Qu’est-ce que le tronc ?
Il existe 29 muscles du tronc au total. Ils se définissent le plus facilement comme cinq groupes de muscles :
- Les abdominaux, abdos ou six packs – pensez à Peter Andre (dans la vidéo Mysterious Girl, pas dans la pub Iceland, c’est un autre type de six pack)
- Les obliques – ce sont les muscles sur les côtés de votre ventre. Les joueurs de cricket les étirent, et parfois se les foulent, lorsqu’ils jouent au bowling
- Le bas du dos – ce sont tous les muscles du dos situés sous votre cage thoracique et au-dessus de vos fesses
- Les fessiers – vos fesses
- Les fléchisseurs de la hanche – ce sont les muscles qui relient vos hanches à votre jambe supérieure
Pourquoi avez-vous regroupé tous ces groupes de muscles ensemble ?
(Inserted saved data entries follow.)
/-- Entry bytes by field: byte, length, value. -/
def entry (fs : List (Nat × Nat × Nat)) : List Byte := fs.foldl (fun bs f => bs.take f.1 ++ natLe f.2.1 f.2.2 ++ bs.drop (f.1 + f.2.1)) (List.replicate 64 0)
/-- COPY of one row of 16 bytes from the last 16 of the core scratchpad to the first of the die's; QUANT of 32 words. -/
def copyE : List Byte := entry [(0, 1, 1), (1, 1, 1), (2, 1, 2), (4, 4, 1), (8, 8, 4080), (16, 8, 0), (24, 4, 16)]
def quantE : List Byte := entry [(0, 1, 2), (1, 1, 1), (2, 1, 2), (4, 4, 1), (8, 8, 3968), (16, 8, 0), (24, 4, 128)]
def loopE : List Byte := entry [(0, 1, 3), (4, 2, 0), (8, 4, 2), (16, 8, 16), (24, 8, 16)]
def condE (kind : Nat) : List Byte := entry [(0, 1, 4), (3, 1, 3), (4, 1, kind), (5, 1, 2), (6, 2, 3 * kind), (8, 8, 8), (16, 8, 5), (24, 8, 255)]
def signalE : List Byte := entry [(0, 1, 5), (3, 1, 3), (4, 1, 1), (8, 8, va0 + 2 ^ 14 - 8), (16, 8, 1)]
def atE (s : State) (kind : Nat) (p : Block → Chain → List Byte → Bool) : Bool := match s.chain? 0 2 with
  | some (b, ch) => match s.entryBytes b ch with | some bs => (s.entryPoison b ch).isNone && efld bs 0 1 == kind && p b ch bs | none => false
  | none => false
def rowE (s : State) (quant : Bool) (n m : Nat) : Bool := atE s (if quant then 2 else 1) fun b ch bs =>
  b.copyOk ch bs quant && (match tget? s.ops ch.op with | some o => o.got == [] && o.bad == 0 | none => false) && ch.row == 0 && ch.piece == 0 && !ch.reading && efld bs 4 4 == 1 &&
    efld bs 1 1 != 0 && efld bs 2 1 != 0 && n == efld bs 24 4 && m == rowOut quant n &&
    match s.padKey b (padOf (efld bs 1 1)) ((efld bs 8 8 : Int) + ch.os) n, s.padKey b (padOf (efld bs 2 1)) ((efld bs 16 8 : Int) + ch.od) m with
    | some ks, some kd => ((List.range (n / 16)).all fun j => tgetD s.poison ((ks + 16 * j) / 16) 0 == 0) && (quant || decide (ks + n ≤ kd ∨ kd + m ≤ ks))
    | _, _ => false
theorem witness_ChainEntries :
    (rowE (chained sbase (aChain true) copyE []) false 16 16 && rowE (chained sbase (aChain true) quantE []) true 128 64) = true ∧
    (atE (chained sbase (aChain true) (entry [(0, 1, 1)]) []) 1 fun b ch bs => !b.copyOk ch bs false && ch.row == 0 && ch.piece == 0 && !ch.reading) = true ∧
    (atE (chained sbase (aChain true) (entry [(0, 1, 2)]) []) 2 fun b ch bs => !b.copyOk ch bs true) = true ∧
    (atE (chained sbase { aChain true with idx := 1 } loopE []) 3 fun _ ch bs => loopOk ch bs && decide (tgetD ch.counts ch.idx 0 < efld bs 8 4)) = true ∧
    (atE (chained sbase { aChain true with idx := 1, counts := [(1, 2)] } loopE []) 3 fun b ch bs => loopOk ch bs && decide (efld bs 8 4 ≤ tgetD ch.counts ch.idx 0) &&
      b.entryIn ch (ch.idx + 1)) = true ∧
    (atE (chained sbase (aChain true) loopE []) 3 fun _ ch bs => !loopOk ch bs) = true ∧
    (atE (chained sbase (aChain true) (entry [(0, 1, 4), (5, 1, 9)]) []) 4 fun _ ch bs => !condOk ch bs) = true ∧
    ([([4, 0, 0, 0, 0, 0, 0, 0], 0, false), ([4, 0, 0, 0, 0, 0, 0, 0], 1, false), ([5, 0, 0, 0, 0, 0, 0, 0], 0, true), ([5, 0, 0, 0, 0, 0, 0, 0], 1, true)].all fun x =>
      let s := chained sbase (aChain true) (condE x.2.1) x.1
      atE s 4 fun b ch bs => condOk ch bs && !ch.expired && s.chainGot ch != [] && efld bs 4 1 == x.2.1 && b.entryIn ch (ch.idx + 1) && b.entryIn ch (efld bs 6 2) &&
        waitCond (efld bs 5 1) (leNat ((List.range 8).map fun j => tgetD (s.chainGot ch) j 0) &&& efld bs 24 8) (efld bs 16 8 &&& efld bs 24 8) == x.2.2) = true ∧
    (atE (chained sbase { aChain true with reading := true } (entry [(0, 1, 4), (3, 1, 3), (5, 1, 2), (8, 8, 8), (32, 4, 1)]) []) 4 fun _ ch bs =>
      condOk ch bs && efld bs 4 1 == 0 && efld bs 32 4 != 0 && ch.reading && !ch.expired) = true ∧
    (let s := chained (mapped sbase) (aChain true) signalE []
     atE s 5 fun b ch bs => signalOk bs && b.entryIn ch (ch.idx + 1) && s.chainLanded ch &&
      match (s.latch 0 2 bs).translate b.coreNo (b.engineWho 0 5 ch.word) (permRd ||| permWr ||| permAt) [⟨0xFF, efld bs 8 8, 8⟩] with
      | .ok [ra] => !((s.latch 0 2 bs).dropLine b.coreNo (ra / 128) none).unlanded b.coreNo ra 8
      | _ => false) = true ∧
    (let s := { chained sbase (aChain true) signalE [] with ops := [(1, anOp .seq [] (.chain 2) 2)] }
     atE s 5 fun _ ch _ => !s.chainLanded ch) = true ∧
    (let s := chained sbase (aChain true) (entry []) []
     atE s 0 fun _ ch bs => bs.all (· == 0) && s.chainLanded ch) = true ∧
    (atE (chained sbase (aChain true) (entry [(63, 1, 1)]) []) 0 fun _ _ bs => bs.any (· != 0)) = true := by decide +kernel

/-- A line in the accumulator's store of die 0, a contribution that is the last of two, and a collective of two parts. -/
def aLineState (n : Nat) : RedcLine := ⟨0, 0, 0, n, 1, [], [], ra0⟩
def aPart (rank : Nat) : Part := ⟨0, rank, rank, va0 + 128 * rank, [1, 0, 0, 0], 9, 0⟩
def aColl (parts : List Part) (op : Option Nat) (oper : Nat) : Coll := ⟨0, oper, 2, 4, 0, mkHolder 0 0 0, parts, parts.map Part.rank, none, op⟩
theorem witness_ContributionsAndCollectives :
    ([(2, true), (3, false)].all fun x =>
      let c : Contribution := ⟨0, 0, 0, ra0, 0, x.1, List.replicate 32 0, ra0, 1, 0, 0⟩
      let s := { tabled sbase with contribs := [(1, c)], redcs := [(ra0 / 128, aLineState x.1)], ops := [(1, anOp .seq [] (.redc ra0 ra0 0 x.1) 1)] }
      match s.pieceAt (.engine c.uid) c.ctx c.die 0 c.line 128 true false with
      | (.ok e, s1) => !s1.badAdders.contains (mkHolder s1.pkg.device (holderDie e.holder) 3) && tget? s1.redcs (c.line / 128) == some (aLineState x.1) &&
          decide ((aLineState x.1).n ≤ (aLineState x.1).count + 1) == x.2
      | _ => false) = true ∧
    ((List.replicate 32 (0 : W32)).length == 32) = true ∧
    (let s := { tabled sbase with colls := [(1, aColl [aPart 0, aPart 1] none 0), (2, aColl [aPart 0, aPart 1] none 5), (3, aColl [aPart 0, aPart 1] (some 9) 0), (4, aColl [aPart 0] none 0)] }
     (match tget? s.colls 1 with
      | some c => c.outcome.isNone && c.parts.length == c.npart && c.op.isNone && c.result != [] && (s.reachParts c.ctx (holderDie c.root) c.result.length c.parts []).1.isSome
      | none => false) &&
     (match tget? s.colls 2 with | some c => c.op.isNone && c.result == [] | none => false) && (tget? s.ops 9).isNone &&
     (match tget? s.colls 4 with | some c => decide (c.parts.length < c.npart) && c.parts.any (fun p => p.rank == 0 && p.timeout != 0) | none => false) && (s.block? 0).isSome) = true := by
  decide +kernel

end Sys2Proof.Tests
end

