/-- Settles O12: the forms by the short shape; the functions bit by bit, BFE through the bits of the integer that its source reads as. -/
theorem bitFieldResults : Obligations.BitFieldResults := by
  refine ⟨fun g t d a f => runsShort_shift (f := Scalar.bfe t) (exec_bfe g t d a f), fun g t d a b f => runsShort_of_shortH (exec_bfi g t d a b f) fun _ _ => rfl,
    fun g t d a => runsShort_count (f := Scalar.popc t) (exec_popc g t d a), fun g t d a => runsShort_count (f := Scalar.clz t) (exec_clz g t d a),
    fun g t d a => runsShort_typed1 (f := Scalar.brev t) (exec_brev g t d a), fun t a f k ht _ hk => ?_, fun t a b f k _ _ hk => testBit_bfi t a b f hk,
    fun t a => popcGo_eq a t.width, fun t a ha => clz_spec t ha, fun t a k hk => ?_⟩
  · rw [testBit_bfe ht a f hk, testBit_toInt, testBit_toInt]
    rfl
  · rw [Scalar.brev, testBit_brevGo, if_pos hk]

/-- Settles O14: the index check decides between the write and the trap; VRD and VWR differ in what a thread writes. -/
theorem indexedRegisters : Obligations.IndexedRegisters := fun g a s _ =>
  ⟨fun d hf => ⟨fun hi => (exec_vrd g d a s).trans (indexed_run _ _ hf hi), fun hi => (exec_vrd g d a s).trans (indexed_trap _ _ hf hi)⟩,
   fun b hf => ⟨fun hi => (exec_vwr g a b s).trans (indexed_run _ _ hf hi), fun hi => (exec_vwr g a b s).trans (indexed_trap _ _ hf hi)⟩⟩

end Sys2Proof.Machine
end

section
/-! SUPPORT. The votes and shuffles (17_control_and_lane_instructions.md): when a long shape without flags issues, what VOTE answers
and where SHFL reads, and the statement of R305 and R306. -/

namespace Sys2Proof.Machine

open Sys2Proof

/-- R144: an instruction that runs through the long shape and raises no trap of its flags issues as its function says. -/
theorem runsLong_of_long {i : Instr} {g : Guard} {l : Lat} {sfu : Nat} {regs : List (Nat × Nat)} {ps : List Nat}
    {fx fx' : Here → List Nat → List (Nat × LaneFx)} {td : W32} (he : ∀ s, exec i s = long g l sfu false regs ps fx td s)
    (hfx : ∀ h ls, fx h ls = fx' h ls) : RunsLong i g l sfu regs ps fx' := fun s h hf hr => by
  rw [he, long_issued fx td hf hr (.inl rfl), hfx]

/-! ### VOTE (R305) -/

section
variable {α : Type} (p : α → Bool) (ls : List α)

theorem voteVal_every : voteVal .every (ls.map p) = decide (∀ j ∈ ls, p j = true) := by
  simp [voteVal, List.all_eq]

theorem voteVal_some : voteVal .some (ls.map p) = decide (∃ j ∈ ls, p j = true) := by
  simp [voteVal, List.any_eq]

theorem voteVal_none : voteVal .none (ls.map p) = decide (∀ j ∈ ls, p j = false) := by
  simp [voteVal, List.any_eq, ← decide_not]

/-- The values agree where all of them are true or none is. -/
theorem voteVal_agree : voteVal .agree (ls.map p) = decide (∀ j ∈ ls, ∀ j' ∈ ls, p j = p j') := by
  have hv : voteVal .agree (ls.map p) = (voteVal .every (ls.map p) || voteVal .none (ls.map p)) := rfl
  rw [hv, voteVal_every, voteVal_none, ← Bool.decide_or]
  refine decide_eq_decide.mpr ⟨?_, fun h => ?_⟩
  · rintro (h | h) j hj j' hj' <;> rw [h j hj, h j' hj']
  · by_cases ha : ∀ j ∈ ls, p j = true
    · exact .inl ha
    · push Not at ha
      obtain ⟨k, hk, hp⟩ := ha
      exact .inr fun j hj => (h j hj k hk).trans (Bool.eq_false_iff.mpr hp)

end

/-! ### SHFL (R306) -/

/-- R306: the thread that SHFL names for thread `l` in segments of `w` threads; thread `l` itself where the offset leaves its segment. -/
def shflFrom (op : ShflOp) (w l k : Nat) : Nat :=
  match op with
  | .idx => l - l % w + k % w
  | .up => if k ≤ l - (l - l % w) then l - k else l
  | .down => if k < l - l % w + w - l then l + k else l
  | .xor => l ^^^ (k % w)

theorem shflSrc_getD (op : ShflOp) (w l k : Nat) : (shflSrc op w l k).getD l = shflFrom op w l k := by
  cases op with
  | idx | xor => rfl
  | up | down =>
    simp only [shflSrc, shflFrom]
    split <;> rfl

/-- R306: a thread reads from the one that SHFL names if that one participates, and from itself otherwise. -/
theorem runsLong_shfl (g : Guard) (l : Lat) (op : ShflOp) (logw : Fin 6) (d a b : VReg) :
    RunsLong (.shfl g l op logw d a b) g l 0 [opd1 d, opd1 a, opd1 b] [] fun h ls => ls.map fun j =>
      let src := shflFrom op (2 ^ logw.val) j (h.nat b j)
      (j, ⟨[(d.val, h.wp.reg a.val (if ls.contains src then src else j))], [], 0⟩) := by
  refine runsLong_of_long (exec_shfl g l op logw d a b) fun h ls => List.map_congr_left fun j _ => ?_
  simp only [← shflSrc_getD, Here.nat]
  cases shflSrc op (2 ^ logw.val) j (h.wp.src1 b j) with
  | none => rw [Option.getD_none, ite_self]
  | some k => rfl

/-! ### The statement -/

/-- Settles O20: each form issues through the long shape; VOTE's answer by its four cases, SHFL's source by the thread that it names. -/
theorem crossLaneResults : Obligations.CrossLaneResults := by
  refine ⟨fun g l inv d p => runsLong_of_long (exec_ballot g l inv d p) fun _ _ => rfl, fun g l op pd ps => ?_,
    fun g l t d a => runsLong_of_long (exec_matchLanes g l t d a) fun _ _ => rfl, fun g l op logw d a b => ?_⟩
  · refine runsLong_of_long (exec_vote g l op pd ps) fun h ls => ?_
    cases op with
    | every => rw [voteVal_every, allFx]
    | some => rw [voteVal_some, allFx]
    | none => rw [voteVal_none, allFx]
    | agree => rw [voteVal_agree, allFx]
  · exact runsLong_shfl g l op logw d a b

end Sys2Proof.Machine
end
Lorsque vous courez, vos membres travaillent séparément (s’ils ne faisaient qu’un, vous seriez un kangourou). Cependant, vos muscles centraux travaillent à l’unisson pour vous permettre de respirer. Ils effectuent également le mouvement de torsion pour permettre à vos jambes de bouger – nous les traitons donc comme une équipe.
Pourquoi le tronc est-il important pour la course à pied ?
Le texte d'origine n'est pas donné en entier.